What to produce: Which lines below mention "flit"? Pick each one out.

· · · · ·

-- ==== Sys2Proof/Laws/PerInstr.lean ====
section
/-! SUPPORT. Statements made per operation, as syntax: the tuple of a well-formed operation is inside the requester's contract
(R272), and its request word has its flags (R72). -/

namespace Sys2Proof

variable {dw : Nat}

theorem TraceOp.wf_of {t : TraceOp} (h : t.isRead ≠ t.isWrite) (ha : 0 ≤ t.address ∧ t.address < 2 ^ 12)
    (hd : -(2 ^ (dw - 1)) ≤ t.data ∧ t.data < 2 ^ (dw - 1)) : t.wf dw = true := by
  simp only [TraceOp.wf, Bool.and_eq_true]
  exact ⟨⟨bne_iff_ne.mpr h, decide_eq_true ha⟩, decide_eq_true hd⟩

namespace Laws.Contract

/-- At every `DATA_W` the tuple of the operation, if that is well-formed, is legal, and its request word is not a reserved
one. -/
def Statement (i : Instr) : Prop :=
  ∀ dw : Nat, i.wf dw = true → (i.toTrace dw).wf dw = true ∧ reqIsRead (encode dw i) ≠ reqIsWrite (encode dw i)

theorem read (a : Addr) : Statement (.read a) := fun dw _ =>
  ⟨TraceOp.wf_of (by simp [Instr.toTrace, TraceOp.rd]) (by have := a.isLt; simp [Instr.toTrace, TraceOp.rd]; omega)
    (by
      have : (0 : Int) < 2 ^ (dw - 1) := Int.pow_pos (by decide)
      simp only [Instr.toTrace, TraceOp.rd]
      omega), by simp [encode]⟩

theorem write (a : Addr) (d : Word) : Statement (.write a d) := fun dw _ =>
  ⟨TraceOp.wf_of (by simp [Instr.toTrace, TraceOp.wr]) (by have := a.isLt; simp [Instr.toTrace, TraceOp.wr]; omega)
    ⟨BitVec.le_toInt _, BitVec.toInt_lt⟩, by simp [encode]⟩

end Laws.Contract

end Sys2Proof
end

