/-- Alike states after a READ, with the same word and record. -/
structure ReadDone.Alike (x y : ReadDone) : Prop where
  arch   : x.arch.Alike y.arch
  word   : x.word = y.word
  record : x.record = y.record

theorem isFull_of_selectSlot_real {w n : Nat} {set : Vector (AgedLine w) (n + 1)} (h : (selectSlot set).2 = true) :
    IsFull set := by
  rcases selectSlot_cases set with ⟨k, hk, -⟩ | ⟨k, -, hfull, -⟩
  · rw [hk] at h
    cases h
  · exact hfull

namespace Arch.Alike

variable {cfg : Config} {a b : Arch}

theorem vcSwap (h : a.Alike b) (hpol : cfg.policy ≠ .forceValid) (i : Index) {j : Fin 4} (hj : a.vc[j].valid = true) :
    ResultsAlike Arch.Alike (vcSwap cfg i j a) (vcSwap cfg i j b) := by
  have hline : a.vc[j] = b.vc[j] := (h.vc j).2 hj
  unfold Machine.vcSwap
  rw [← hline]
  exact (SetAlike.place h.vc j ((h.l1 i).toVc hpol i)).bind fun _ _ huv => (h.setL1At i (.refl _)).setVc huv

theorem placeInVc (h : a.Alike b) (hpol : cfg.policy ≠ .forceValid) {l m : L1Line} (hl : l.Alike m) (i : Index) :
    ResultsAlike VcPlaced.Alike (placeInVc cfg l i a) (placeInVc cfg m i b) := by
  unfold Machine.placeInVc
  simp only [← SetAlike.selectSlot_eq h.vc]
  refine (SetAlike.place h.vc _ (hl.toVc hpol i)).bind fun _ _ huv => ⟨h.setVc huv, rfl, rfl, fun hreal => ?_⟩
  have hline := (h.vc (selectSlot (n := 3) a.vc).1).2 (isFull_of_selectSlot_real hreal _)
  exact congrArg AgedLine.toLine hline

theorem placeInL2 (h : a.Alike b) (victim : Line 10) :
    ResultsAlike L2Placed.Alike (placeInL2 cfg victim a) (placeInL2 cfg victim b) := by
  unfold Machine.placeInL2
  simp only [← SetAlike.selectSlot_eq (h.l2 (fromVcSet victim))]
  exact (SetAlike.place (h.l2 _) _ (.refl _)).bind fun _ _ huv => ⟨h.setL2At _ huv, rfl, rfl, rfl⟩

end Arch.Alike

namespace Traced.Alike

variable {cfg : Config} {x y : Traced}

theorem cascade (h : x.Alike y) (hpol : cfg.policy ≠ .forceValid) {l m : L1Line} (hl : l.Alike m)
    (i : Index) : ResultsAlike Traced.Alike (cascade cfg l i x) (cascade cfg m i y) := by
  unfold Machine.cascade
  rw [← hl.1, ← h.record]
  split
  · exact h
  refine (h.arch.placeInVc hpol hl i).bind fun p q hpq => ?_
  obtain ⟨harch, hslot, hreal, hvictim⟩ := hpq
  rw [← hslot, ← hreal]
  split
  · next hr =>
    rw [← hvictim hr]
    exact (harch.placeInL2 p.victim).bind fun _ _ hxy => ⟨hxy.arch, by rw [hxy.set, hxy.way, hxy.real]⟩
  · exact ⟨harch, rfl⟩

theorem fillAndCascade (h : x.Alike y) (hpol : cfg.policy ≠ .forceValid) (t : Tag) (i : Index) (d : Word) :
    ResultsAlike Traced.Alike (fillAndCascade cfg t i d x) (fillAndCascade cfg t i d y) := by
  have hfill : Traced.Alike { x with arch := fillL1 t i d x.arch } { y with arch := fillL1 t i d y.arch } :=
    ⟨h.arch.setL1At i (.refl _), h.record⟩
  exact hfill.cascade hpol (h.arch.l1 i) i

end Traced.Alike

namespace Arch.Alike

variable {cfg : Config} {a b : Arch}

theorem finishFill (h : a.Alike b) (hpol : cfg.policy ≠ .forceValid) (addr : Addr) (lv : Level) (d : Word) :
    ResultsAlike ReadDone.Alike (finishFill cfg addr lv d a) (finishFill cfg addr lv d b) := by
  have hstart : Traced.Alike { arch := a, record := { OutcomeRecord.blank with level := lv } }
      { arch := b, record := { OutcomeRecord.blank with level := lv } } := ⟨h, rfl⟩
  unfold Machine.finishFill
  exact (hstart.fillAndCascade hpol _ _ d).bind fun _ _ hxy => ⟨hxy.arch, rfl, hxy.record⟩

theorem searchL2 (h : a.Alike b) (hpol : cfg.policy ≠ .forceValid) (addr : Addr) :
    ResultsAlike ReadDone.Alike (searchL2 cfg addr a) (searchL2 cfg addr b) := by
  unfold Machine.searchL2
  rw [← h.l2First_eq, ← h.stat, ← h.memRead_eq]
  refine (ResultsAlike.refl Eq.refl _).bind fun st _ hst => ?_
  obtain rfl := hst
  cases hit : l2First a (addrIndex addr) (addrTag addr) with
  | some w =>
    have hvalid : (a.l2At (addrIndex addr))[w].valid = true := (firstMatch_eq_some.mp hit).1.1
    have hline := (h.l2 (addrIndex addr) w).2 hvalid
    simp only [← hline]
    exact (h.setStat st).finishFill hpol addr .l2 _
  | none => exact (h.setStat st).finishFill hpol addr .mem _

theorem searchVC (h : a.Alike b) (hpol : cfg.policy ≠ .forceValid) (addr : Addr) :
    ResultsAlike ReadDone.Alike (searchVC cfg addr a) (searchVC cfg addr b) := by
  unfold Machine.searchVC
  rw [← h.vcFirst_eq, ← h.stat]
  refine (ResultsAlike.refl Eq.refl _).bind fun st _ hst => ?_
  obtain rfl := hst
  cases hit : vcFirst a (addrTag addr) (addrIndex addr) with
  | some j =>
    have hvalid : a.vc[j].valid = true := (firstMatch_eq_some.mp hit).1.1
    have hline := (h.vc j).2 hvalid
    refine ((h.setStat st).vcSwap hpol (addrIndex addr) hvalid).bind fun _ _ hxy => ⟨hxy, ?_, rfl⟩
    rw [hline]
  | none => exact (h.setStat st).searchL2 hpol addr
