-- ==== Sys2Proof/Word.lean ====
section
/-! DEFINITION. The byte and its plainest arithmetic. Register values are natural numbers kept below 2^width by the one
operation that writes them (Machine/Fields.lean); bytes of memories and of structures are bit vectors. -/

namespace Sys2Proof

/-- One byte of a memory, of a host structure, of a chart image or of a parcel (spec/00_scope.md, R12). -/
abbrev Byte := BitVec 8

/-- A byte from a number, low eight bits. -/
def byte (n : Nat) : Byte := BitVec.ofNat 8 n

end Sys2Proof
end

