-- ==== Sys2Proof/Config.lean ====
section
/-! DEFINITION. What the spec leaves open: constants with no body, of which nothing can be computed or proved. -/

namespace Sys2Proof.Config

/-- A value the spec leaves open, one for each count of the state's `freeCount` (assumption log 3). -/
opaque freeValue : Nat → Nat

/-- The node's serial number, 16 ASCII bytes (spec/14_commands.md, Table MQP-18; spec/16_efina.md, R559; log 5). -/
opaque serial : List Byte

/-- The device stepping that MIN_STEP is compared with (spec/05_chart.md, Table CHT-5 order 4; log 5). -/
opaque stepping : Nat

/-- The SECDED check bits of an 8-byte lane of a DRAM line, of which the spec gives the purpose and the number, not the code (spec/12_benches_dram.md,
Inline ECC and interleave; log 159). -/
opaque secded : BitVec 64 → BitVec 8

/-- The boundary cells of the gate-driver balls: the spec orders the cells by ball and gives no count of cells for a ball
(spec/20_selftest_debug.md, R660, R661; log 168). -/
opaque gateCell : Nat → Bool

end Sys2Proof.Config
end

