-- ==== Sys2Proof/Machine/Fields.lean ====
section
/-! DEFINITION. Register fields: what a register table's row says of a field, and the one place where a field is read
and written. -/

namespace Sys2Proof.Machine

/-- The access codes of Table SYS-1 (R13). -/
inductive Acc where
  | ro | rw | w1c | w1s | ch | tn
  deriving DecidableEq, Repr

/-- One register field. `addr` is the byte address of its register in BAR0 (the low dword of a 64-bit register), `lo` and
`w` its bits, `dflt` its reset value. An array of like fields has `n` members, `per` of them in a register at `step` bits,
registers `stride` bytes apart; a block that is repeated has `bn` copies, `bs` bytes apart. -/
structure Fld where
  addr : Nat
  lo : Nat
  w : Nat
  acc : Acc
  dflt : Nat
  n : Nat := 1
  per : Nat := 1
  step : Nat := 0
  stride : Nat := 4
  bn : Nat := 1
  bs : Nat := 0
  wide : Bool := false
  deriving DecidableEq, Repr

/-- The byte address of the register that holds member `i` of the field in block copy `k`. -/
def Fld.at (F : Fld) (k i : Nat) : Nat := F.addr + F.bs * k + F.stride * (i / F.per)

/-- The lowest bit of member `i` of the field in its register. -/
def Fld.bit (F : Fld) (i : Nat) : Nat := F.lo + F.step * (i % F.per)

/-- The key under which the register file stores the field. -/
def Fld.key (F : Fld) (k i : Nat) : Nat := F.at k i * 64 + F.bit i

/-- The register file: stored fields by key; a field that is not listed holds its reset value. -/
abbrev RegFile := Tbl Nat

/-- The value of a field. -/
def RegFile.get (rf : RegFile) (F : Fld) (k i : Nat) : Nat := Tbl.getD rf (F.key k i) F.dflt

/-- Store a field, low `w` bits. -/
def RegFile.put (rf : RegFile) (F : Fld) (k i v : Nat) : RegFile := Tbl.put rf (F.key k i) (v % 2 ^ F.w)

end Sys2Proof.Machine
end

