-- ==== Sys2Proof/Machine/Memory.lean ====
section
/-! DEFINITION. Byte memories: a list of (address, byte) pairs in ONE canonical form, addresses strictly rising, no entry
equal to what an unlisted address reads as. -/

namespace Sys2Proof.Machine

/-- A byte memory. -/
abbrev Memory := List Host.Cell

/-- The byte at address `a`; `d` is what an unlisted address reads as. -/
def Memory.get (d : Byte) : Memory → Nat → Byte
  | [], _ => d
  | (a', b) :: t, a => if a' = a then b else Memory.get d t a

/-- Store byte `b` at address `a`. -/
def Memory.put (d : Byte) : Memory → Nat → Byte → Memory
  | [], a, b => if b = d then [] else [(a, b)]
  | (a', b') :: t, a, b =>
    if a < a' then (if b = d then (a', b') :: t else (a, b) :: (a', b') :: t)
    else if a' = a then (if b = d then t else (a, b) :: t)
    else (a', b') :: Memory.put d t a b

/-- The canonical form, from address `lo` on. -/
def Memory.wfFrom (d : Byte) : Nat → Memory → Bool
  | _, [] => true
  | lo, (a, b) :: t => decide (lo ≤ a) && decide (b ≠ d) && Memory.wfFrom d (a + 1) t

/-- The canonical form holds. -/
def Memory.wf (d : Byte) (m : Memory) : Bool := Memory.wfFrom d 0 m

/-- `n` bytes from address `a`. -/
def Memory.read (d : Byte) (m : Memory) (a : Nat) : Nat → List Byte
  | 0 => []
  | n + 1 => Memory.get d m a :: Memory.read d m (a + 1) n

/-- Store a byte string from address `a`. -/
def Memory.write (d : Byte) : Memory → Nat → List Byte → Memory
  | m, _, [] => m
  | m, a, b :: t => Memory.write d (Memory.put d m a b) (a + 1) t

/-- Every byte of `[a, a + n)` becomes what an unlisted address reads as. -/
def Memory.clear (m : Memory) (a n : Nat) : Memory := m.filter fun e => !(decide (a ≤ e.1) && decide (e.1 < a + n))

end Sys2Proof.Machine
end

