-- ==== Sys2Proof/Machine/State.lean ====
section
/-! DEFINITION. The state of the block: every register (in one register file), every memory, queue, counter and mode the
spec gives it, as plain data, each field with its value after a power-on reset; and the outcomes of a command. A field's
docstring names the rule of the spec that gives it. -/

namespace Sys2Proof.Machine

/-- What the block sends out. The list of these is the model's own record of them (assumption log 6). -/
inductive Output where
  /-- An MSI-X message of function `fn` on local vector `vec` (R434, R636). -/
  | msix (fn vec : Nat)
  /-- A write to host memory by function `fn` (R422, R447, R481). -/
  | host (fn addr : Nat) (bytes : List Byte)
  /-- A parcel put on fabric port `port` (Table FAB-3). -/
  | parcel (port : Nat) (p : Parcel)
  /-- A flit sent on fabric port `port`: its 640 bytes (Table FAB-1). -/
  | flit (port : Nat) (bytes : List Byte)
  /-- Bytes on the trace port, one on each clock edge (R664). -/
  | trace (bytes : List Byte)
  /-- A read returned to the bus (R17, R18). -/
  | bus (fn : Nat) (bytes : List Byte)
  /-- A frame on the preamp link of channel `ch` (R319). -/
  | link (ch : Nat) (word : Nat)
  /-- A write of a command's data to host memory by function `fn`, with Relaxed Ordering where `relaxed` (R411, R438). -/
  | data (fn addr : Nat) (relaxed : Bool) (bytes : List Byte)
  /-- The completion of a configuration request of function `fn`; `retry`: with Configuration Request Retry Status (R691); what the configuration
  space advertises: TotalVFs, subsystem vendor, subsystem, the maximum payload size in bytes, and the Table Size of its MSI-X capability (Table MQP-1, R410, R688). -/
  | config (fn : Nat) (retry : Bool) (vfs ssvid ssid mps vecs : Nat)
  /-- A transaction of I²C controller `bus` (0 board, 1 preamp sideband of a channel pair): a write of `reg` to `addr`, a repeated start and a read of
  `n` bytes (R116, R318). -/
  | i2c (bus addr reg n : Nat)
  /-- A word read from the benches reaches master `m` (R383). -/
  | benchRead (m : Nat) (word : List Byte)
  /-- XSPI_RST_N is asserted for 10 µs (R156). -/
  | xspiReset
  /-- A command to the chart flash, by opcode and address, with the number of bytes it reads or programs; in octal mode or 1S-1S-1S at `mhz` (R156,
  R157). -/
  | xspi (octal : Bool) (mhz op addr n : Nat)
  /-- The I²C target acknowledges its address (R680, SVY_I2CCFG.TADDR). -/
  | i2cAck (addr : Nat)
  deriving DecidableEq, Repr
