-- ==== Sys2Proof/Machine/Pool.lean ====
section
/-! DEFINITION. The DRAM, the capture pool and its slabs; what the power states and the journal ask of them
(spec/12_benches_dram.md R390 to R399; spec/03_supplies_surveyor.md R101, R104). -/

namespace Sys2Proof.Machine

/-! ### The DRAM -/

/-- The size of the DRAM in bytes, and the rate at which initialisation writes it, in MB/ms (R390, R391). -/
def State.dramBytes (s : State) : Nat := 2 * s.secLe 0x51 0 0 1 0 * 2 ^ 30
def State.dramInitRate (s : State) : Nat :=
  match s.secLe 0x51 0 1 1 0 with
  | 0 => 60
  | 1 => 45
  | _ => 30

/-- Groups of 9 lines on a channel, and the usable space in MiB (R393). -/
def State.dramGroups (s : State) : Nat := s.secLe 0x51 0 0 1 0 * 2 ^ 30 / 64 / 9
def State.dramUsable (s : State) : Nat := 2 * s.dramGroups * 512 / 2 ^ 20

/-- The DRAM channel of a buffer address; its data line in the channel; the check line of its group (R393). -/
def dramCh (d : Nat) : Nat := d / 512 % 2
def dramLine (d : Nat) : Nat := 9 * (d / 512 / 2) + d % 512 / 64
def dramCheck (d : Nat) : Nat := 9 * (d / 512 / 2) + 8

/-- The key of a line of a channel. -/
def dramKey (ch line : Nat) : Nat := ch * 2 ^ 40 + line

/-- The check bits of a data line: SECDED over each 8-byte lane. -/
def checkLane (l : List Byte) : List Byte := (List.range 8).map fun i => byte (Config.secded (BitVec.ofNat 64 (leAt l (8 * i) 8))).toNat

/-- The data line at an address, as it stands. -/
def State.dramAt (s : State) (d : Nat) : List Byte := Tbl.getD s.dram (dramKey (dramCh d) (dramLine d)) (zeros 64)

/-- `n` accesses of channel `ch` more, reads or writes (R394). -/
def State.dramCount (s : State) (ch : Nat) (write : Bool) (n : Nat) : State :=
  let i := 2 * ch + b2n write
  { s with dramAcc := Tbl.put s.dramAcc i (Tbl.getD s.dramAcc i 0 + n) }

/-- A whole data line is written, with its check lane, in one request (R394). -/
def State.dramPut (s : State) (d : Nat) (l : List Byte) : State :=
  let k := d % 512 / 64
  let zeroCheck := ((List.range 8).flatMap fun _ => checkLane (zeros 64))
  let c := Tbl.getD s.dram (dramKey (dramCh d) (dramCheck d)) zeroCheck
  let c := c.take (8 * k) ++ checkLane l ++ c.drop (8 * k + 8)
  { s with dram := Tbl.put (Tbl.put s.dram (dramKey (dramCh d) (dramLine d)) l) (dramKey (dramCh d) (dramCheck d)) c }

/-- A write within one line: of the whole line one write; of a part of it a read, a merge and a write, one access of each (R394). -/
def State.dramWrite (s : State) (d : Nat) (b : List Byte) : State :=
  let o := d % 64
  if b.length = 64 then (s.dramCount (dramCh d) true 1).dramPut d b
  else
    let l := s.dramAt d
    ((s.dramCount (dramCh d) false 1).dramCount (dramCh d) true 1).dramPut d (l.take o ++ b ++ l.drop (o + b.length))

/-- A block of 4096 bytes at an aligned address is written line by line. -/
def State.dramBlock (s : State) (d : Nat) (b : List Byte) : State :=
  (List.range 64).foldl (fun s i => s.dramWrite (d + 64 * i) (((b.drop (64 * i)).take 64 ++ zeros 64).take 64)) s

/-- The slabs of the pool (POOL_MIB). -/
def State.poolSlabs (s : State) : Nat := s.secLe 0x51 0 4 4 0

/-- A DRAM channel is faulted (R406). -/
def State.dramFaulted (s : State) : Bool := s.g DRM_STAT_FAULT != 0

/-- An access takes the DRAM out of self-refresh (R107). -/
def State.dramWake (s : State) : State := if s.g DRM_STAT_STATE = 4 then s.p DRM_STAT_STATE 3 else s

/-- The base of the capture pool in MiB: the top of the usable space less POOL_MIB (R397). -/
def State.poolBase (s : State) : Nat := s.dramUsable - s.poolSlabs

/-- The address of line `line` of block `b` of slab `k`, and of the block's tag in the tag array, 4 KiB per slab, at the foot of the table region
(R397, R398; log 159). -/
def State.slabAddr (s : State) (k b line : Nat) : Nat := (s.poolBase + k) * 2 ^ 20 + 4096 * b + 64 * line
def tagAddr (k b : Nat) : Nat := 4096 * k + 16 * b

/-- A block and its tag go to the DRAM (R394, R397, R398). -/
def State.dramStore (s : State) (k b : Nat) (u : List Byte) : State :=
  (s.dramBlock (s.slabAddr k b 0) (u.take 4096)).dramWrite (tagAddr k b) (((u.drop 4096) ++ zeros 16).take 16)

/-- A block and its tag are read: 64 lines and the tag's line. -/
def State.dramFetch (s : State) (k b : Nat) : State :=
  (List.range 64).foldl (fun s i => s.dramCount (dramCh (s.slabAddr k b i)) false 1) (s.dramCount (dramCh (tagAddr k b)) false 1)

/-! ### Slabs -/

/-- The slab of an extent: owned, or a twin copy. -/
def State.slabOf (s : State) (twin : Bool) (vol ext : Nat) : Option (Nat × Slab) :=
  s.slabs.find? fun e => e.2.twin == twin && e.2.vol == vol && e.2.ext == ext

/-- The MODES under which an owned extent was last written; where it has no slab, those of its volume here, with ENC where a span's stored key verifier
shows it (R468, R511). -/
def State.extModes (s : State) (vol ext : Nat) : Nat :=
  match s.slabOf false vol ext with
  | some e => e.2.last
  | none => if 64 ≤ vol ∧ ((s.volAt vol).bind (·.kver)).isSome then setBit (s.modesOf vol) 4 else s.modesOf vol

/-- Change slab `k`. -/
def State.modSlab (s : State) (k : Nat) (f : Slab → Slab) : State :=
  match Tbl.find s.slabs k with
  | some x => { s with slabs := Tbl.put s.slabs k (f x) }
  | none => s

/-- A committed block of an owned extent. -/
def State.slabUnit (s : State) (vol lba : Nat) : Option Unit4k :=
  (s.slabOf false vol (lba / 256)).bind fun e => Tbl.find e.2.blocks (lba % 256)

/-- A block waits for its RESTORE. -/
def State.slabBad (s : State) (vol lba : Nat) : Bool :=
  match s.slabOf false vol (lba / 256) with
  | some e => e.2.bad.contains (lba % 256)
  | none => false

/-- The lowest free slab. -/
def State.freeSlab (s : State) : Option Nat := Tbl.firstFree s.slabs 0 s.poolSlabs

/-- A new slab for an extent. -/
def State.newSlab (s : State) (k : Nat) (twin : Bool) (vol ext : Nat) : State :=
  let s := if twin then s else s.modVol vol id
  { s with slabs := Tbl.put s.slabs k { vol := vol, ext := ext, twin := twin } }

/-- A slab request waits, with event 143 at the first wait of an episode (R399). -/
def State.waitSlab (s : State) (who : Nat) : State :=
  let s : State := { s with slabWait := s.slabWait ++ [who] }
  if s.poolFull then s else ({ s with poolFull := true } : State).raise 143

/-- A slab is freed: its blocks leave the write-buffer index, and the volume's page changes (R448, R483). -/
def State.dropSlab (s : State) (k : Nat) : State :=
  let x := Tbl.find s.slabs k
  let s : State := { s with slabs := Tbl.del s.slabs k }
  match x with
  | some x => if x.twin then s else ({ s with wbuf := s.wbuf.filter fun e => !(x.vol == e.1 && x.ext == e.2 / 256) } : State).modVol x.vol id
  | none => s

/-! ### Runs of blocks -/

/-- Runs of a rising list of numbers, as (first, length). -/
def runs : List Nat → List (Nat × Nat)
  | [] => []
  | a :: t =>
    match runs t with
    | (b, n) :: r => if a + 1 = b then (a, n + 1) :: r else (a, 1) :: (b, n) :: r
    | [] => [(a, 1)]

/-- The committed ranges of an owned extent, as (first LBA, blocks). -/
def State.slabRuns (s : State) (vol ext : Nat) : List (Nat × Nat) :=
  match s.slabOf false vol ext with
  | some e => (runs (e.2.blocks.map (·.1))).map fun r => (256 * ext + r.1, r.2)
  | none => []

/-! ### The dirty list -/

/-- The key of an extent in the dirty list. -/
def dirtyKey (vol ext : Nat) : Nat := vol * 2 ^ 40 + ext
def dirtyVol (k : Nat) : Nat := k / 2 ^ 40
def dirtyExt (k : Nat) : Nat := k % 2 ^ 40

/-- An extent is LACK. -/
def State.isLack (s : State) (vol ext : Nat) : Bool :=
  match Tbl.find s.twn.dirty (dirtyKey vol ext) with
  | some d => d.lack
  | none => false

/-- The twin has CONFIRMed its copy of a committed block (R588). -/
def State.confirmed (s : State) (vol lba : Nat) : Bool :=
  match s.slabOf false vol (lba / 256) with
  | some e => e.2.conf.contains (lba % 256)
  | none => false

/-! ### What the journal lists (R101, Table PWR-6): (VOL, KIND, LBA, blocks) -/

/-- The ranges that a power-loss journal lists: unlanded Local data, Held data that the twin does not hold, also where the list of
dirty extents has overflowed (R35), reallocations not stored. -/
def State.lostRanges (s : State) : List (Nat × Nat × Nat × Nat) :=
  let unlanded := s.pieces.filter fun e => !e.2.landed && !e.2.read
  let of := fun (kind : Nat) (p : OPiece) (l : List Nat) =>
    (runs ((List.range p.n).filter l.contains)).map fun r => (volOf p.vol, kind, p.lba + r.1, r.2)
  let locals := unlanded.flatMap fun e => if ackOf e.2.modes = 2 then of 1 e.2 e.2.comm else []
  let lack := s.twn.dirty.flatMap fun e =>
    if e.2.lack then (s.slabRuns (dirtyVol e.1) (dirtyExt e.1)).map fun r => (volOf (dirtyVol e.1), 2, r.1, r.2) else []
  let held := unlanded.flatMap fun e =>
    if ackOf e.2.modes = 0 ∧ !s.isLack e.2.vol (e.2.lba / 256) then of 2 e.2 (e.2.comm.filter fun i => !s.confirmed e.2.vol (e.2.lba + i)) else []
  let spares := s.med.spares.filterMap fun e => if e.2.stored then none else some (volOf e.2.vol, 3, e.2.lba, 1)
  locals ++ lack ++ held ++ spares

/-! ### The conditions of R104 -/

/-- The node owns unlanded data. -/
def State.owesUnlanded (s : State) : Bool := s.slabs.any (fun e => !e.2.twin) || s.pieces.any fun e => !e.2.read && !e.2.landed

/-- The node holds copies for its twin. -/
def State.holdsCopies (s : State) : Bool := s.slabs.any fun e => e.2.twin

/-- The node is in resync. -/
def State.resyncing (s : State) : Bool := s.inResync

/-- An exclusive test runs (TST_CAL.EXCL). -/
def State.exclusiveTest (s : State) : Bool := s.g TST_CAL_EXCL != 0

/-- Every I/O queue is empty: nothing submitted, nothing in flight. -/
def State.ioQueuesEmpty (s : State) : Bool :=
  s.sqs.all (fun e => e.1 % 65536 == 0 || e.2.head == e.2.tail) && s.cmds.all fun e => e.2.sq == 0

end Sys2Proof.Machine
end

· · · · ·

Response to this exercise:
  /-- A flit sent on fabric port `port`: its 640 bytes (Table FAB-1). -/
  | flit (port : Nat) (bytes : List Byte)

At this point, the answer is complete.